**** Data excerpts

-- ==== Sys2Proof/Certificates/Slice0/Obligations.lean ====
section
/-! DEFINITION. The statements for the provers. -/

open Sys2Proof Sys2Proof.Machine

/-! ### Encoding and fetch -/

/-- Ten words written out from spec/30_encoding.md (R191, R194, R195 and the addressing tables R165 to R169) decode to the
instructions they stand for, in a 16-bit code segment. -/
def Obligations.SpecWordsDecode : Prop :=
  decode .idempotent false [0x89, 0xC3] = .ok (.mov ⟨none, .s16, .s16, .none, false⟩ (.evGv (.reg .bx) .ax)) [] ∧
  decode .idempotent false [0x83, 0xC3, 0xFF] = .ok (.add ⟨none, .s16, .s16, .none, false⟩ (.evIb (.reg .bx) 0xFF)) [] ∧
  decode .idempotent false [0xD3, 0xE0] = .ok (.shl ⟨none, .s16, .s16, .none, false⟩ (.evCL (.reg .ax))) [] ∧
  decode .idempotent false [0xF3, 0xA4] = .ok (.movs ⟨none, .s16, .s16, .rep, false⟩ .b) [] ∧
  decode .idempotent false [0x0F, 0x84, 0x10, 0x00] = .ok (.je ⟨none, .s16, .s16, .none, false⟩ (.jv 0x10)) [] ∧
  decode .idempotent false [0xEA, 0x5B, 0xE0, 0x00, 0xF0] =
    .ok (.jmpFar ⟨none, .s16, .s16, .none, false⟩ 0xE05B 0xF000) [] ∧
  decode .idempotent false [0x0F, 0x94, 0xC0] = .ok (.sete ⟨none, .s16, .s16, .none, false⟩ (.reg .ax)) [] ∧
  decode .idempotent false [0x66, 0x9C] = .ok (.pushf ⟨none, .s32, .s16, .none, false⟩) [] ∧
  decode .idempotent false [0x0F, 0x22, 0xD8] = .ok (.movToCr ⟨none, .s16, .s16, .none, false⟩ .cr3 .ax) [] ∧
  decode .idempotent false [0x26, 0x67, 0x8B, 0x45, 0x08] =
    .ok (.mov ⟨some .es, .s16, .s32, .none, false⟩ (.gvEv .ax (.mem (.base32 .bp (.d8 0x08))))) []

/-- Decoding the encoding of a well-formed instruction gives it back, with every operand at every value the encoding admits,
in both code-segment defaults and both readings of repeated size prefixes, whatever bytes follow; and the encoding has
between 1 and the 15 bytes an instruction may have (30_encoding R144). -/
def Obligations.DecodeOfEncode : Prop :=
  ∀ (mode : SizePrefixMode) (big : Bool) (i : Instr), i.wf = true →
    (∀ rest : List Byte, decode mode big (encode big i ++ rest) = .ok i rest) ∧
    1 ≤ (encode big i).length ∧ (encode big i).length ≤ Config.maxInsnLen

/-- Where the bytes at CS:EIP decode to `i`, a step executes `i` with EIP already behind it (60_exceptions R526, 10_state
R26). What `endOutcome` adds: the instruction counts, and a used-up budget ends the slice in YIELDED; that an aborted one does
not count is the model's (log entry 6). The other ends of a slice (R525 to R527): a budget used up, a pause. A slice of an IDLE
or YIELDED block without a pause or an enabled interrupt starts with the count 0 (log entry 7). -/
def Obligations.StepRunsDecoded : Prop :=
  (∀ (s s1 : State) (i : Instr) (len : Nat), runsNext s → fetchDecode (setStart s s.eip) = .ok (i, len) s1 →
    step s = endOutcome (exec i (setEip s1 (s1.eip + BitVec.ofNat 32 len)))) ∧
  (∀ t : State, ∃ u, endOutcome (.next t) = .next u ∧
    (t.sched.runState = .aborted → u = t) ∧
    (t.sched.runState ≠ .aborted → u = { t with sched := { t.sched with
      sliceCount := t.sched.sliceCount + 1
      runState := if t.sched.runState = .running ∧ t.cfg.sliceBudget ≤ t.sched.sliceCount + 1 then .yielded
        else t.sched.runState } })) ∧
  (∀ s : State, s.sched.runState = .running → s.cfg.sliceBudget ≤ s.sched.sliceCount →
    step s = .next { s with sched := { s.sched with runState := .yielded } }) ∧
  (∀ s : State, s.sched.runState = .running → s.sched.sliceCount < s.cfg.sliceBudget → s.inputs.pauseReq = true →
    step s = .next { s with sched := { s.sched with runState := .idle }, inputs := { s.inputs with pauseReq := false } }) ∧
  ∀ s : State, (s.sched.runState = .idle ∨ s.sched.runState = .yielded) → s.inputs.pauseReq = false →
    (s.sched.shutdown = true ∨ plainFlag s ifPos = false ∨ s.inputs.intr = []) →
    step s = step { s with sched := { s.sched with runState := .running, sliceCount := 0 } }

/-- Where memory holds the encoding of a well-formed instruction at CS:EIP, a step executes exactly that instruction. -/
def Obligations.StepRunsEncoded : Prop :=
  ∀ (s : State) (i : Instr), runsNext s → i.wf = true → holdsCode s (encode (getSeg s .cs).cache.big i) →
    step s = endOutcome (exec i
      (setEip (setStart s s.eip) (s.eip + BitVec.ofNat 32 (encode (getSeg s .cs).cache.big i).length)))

********

Extract all lines of the records above that include "running".

*Exercise answer*
      runState := if t.sched.runState = .running ∧ t.cfg.sliceBudget ≤ t.sched.sliceCount + 1 then .yielded
  (∀ s : State, s.sched.runState = .running → s.cfg.sliceBudget ≤ s.sched.sliceCount →
  (∀ s : State, s.sched.runState = .running → s.sched.sliceCount < s.cfg.sliceBudget → s.inputs.pauseReq = true →
    step s = step { s with sched := { s.sched with runState := .running, sliceCount := 0 } }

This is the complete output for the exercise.